Sultan, büyük bir suç işleyerek karşısına gelen adama sorar: “Kırk satır mı; kırk katır mı?” Kırk satırı seçerse idam edileceğini düşünen suçlu, ‘parama geçer hükmüm” diyerek kırk katırı tercih eder.
Bunun üzerine vücudu kırk katıra bağlanan adam, kırbaçlanarak acı içinde farklı yönlere koşan katırlarla parçalanır. Haftanın ilk günü belki hoş olmayan masalımsı bir öykü bu.
Fakat Türkiye’nin faizle ilgili ilişkisi tam da bu noktada. 24 Temmuz Salı günü Merkez Bankası (PPK) Para Politikası Kurulu’nun vereceği faiz kararına yurtdışı yorumlara baktığınızda, hiç de bu anekdotu aratmıyor.
Hoş yurtiçinde de finans piyasalarının aktörlerine baktığınızda çok farklı bir yaklaşım görmüyorsunuz. Şimdi kritik nokta şu: Faiz arttıralacak mı? Bakın iktisadi açıdan faiz artışına gidilip gidilmeyeceğinden bahsetmiyorum.
Büyük bir açmazın ortasında kalan, notu sürekli aşağıya çekilen, düşüşe bankaları ve şirketleri de dahil edilen, görünümü negatifleşen, 401 milyar dolar pozisyon açığı olan, yıllarca uygulanan borç parayla tüketim ekonomisinin bir ülkeyi getirdiği noktadan söz ediyorum.
Salı günkü toplantıda PPK’nın faiz kararı ne olacak? Eğer sabit durursa, hatta çılgınlık yapıp düşürürse, doların tutulması mümkün olmayacak. Ayrıca değerlendirmelere baktığınızda bu tavır siyasi olarak algılanacak ve ipler tamamen kopacak.
Böyle baktığınız zaman arttırması gerektiğini düşünüyorsunuz. Fakat arttırsa da başta TL’nin değer kaybı olmak üzere hiçbir soruna çare olmayacağını görüyorsunuz. Hatta bu artış kesinlikle kimseyi tatmin etmeyecek. Sürekli daha fazlasını isteyecekler.
Şimdi filmi biraz geri sarıp kırılma anına dönelim. Seçim öncesindeki İngiltere seyahatini hatırlayın. Orada yaşananları ve tartışmaları. Lakin kırılma anı bu değil. Hemen arkasından yaşanan olayları dindirmek üzere Mehmet Şimşek ve Murat Çetinkaya’nın yaptığı girişimler, akabinde arttırılan faiz sonun başlangıcı oldu.

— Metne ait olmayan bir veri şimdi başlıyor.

/-- The floating-point operations of format R with the timing of R259. -/
def floatRows : List FloatRow :=
  [⟨.fadd, srcs2, 4, 8, true, false, elementwise 2 (fun o f rm x y _ => addElem f rm (satOf o) x y)⟩,
   ⟨.fsub, srcs2, 4, 8, true, false, elementwise 2 (fun o f rm x y _ => subElem f rm (satOf o) x y)⟩,
   ⟨.fmul, srcs2, 4, 8, true, false, elementwise 2 (fun o f rm x y _ => mulElem f rm (satOf o) x y)⟩,
   ⟨.fma, srcs3, 4, 8, true, false, elementwise 3 (fun o f rm x y z => fmaElem f rm (satOf o) x y z)⟩,
   ⟨.fdiv, srcs2, 24, 28, true, true, elementwise 2 (fun o f rm x y _ => divElem f rm (satOf o) x y)⟩,
   ⟨.fmin, srcs2, 4, 8, false, false, elementwise 2 (fun _ f _ x y _ => minMaxElem f false x y)⟩,
   ⟨.fmax, srcs2, 4, 8, false, false, elementwise 2 (fun _ f _ x y _ => minMaxElem f true x y)⟩,
   ⟨.fcmp, srcs2, 4, 8, false, false, elementwise 2 (fun o f _ x y _ =>
      (truthElem f.width (o.mod.getLsbD 11) (compareFloat f (o.mod.extractLsb' 8 3).toNat x y).1,
        (compareFloat f (o.mod.extractLsb' 8 3).toNat x y).2))⟩,
   ⟨.fclass, srcs1, 4, 8, false, false, elementwise 1 (fun _ f _ x _ _ => (classElem f x, 0#5))⟩,
   ⟨.frnd, srcs1, 4, 8, true, false, elementwise 1 (fun _ f rm x _ _ => rndElem f rm x)⟩,
   ⟨.rcp, srcs1, 12, 16, true, true, elementwise 1 (fun o f rm x _ _ => fnElem .rcp f rm (satOf o) x)⟩,
   ⟨.rsq, srcs1, 12, 16, true, true, elementwise 1 (fun o f rm x _ _ => fnElem .rsq f rm (satOf o) x)⟩,
   ⟨.sqrt, srcs1, 12, 16, true, true, elementwise 1 (fun o f rm x _ _ => fnElem .sqrt f rm (satOf o) x)⟩,
   ⟨.exp2, srcs1, 12, 16, true, true, elementwise 1 (fun o f rm x _ _ => fnElem .exp2 f rm (satOf o) x)⟩,
   ⟨.log2, srcs1, 12, 16, true, true, elementwise 1 (fun o f rm x _ _ => fnElem .log2 f rm (satOf o) x)⟩,
   ⟨.sin, srcs1, 16, 20, true, true, elementwise 1 (fun o f rm x _ _ => fnElem .sin f rm (satOf o) x)⟩,
   ⟨.cos, srcs1, 16, 20, true, true, elementwise 1 (fun o f rm x _ _ => fnElem .cos f rm (satOf o) x)⟩,
   ⟨.tanh, srcs1, 16, 20, true, true, elementwise 1 (fun o f rm x _ _ => fnElem .tanh f rm (satOf o) x)⟩,
   ⟨.cvt, srcs1, 4, 8, true, true, fun o rd =>
      mapFloat o.ty.elemBits o.ty.count (fun i =>
        convertFElem (srcTyOf o) o.ty (rmOf o) (satOf o) (elemAt (srcTyOf o) (rd (srcTyOf o) o.a) i))⟩,
   ⟨.unpack, srcs1, 4, 8, true, true, fun o rd =>
      convertFElem (srcTyOf o) o.ty (rmOf o) (satOf o) (elemAt (srcTyOf o) (rd (srcTyOf o) o.a) (o.mod.extractLsb' 6 3).toNat)⟩,
   ⟨.pack, fun o => if o.ty.count = 2 then srcs2 o else srcs3 o, 4, 8, true, true, fun o rd =>
      let src : Ty := if o.mod.getLsbD 10 then .i32 else .f32
      let h := (o.mod.extractLsb' 8 2).toNat
      mapFloat o.ty.elemBits o.ty.count (fun i =>
        if i = 2 * h then convertFElem src o.ty (rmOf o) (satOf o) (rd src o.a)
        else if i = 2 * h + 1 then convertFElem src o.ty (rmOf o) (satOf o) (rd src o.b)
        else { bits := elemAt o.ty (if o.ty.count = 2 then 0 else rd o.ty o.c) i })⟩]

/-- Each floating-point operation puts the results of the active lanes on their way to d and raises their flags in the slices of
those lanes. With FMT.FL = 0 a subnormal operand or result in any active lane, of an operation that diverts, adds 18 cycles
and marks the destination empty, as every operation of the special unit does, and is under way though its d is zero; FL = 1 has one latency (R187, R188, R259).
Nothing else changes; with no active lane nothing at all does (R149). -/
def Obligations.FloatOperations : Prop :=
  ∀ r ∈ floatRows, ∀ (o : ROp) (s : State) (c : Issue), Runs s c →
    (c.opLanes o.at' ≠ [] → Fed s c o.at' (r.srcs o) →
      let es := (c.opLanes o.at').map (fun l => (l, r.val o (fun t x => laneVal c (s.cur c) t x l)))
      let fl := fmtFl (c.snap.slice c.low).fmt
      let div := r.diverts && !fl && es.any (fun p => p.2.divert)
      let g := ((s.cur c).consume (streamsOf (r.srcs o))).raiseAll (es.map (fun p => (p.1, p.2.flags)))
      ∃ t, exec (r.make o) s = .next t ∧ OnlyRegisters c.who s t ∧
        t.cur c =
          (match o.d with
           | .v n => g.post { lanes := es.map (fun p => (32 * c.snap.phys n.toNat + p.1, BitVec.ofNat 32 p.2.bits, false)),
                              due := s.now + ((if fl then r.lat1 else r.lat0) + if div then 18 else 0), empties := r.special || div }
           | _ => if div then g.post { due := s.now + (if fl then r.lat1 else r.lat0) + 18, empties := true } else g)) ∧
    (c.opLanes o.at' = [] → exec (r.make o) s = .next s)

/-- The formats of the lane floating-point types. -/
def laneFormats : List FFmt := [f32, bf16, h16]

Zira o ana kadar biraz didişmeyle de olsa ortada giden bir ilişki vardı. Merkez Bankası küçük hamleler ve söylemle süreci belki çözmeye değil, ama sürüklemeye çalışıyordu. Cumhurbaşkanı Erdoğan’ın başlattığı tartışmanın ardından, salt doları düşürmek için Şimşek ve Çetinkaya üzerinden yapılan hamle ‘beyaz bayrağın çekildiği an’dı.
Çünkü karşınızdakiler elimizin tamamen boş olduğuna ve baskı yapabileceklerine kanaat getirdiler. Sakın bu söylemimden siyasi bir algı çıkmasın. Siyasetin yanlış politikalarının sonucundan ve bu sonuçları da yönetememesinden bahsediyorum.
Geldiğimiz noktada faizi düşürürsek dolar kuru patlar. Faizi yükseltirsek, geçici bir gevşemenin ardından yeniden çıkar ve yeni faiz artışı ister. Çünkü o İngiltere hamlesi Türkiye’yi resmen faiz sarmalına soktu.
Filmin sonu çok farklı gözükmüyor. Sadece zamanlaması adına bazı değişiklikler olabilir. Filmi terse çevirmenin tek yolu ise, faturayı göze alarak gerçekten bir ekonomi programına sahip olup içte ve dışta herkesi buna inandırmak.
İnandırıcı olursanız alacaklı bekler. İnanmazsa icrayı yollar. Kuru hamaset yaparsanız da her fırsatta karşınıza dikilir. Kırk satır mı; kırk katır mı?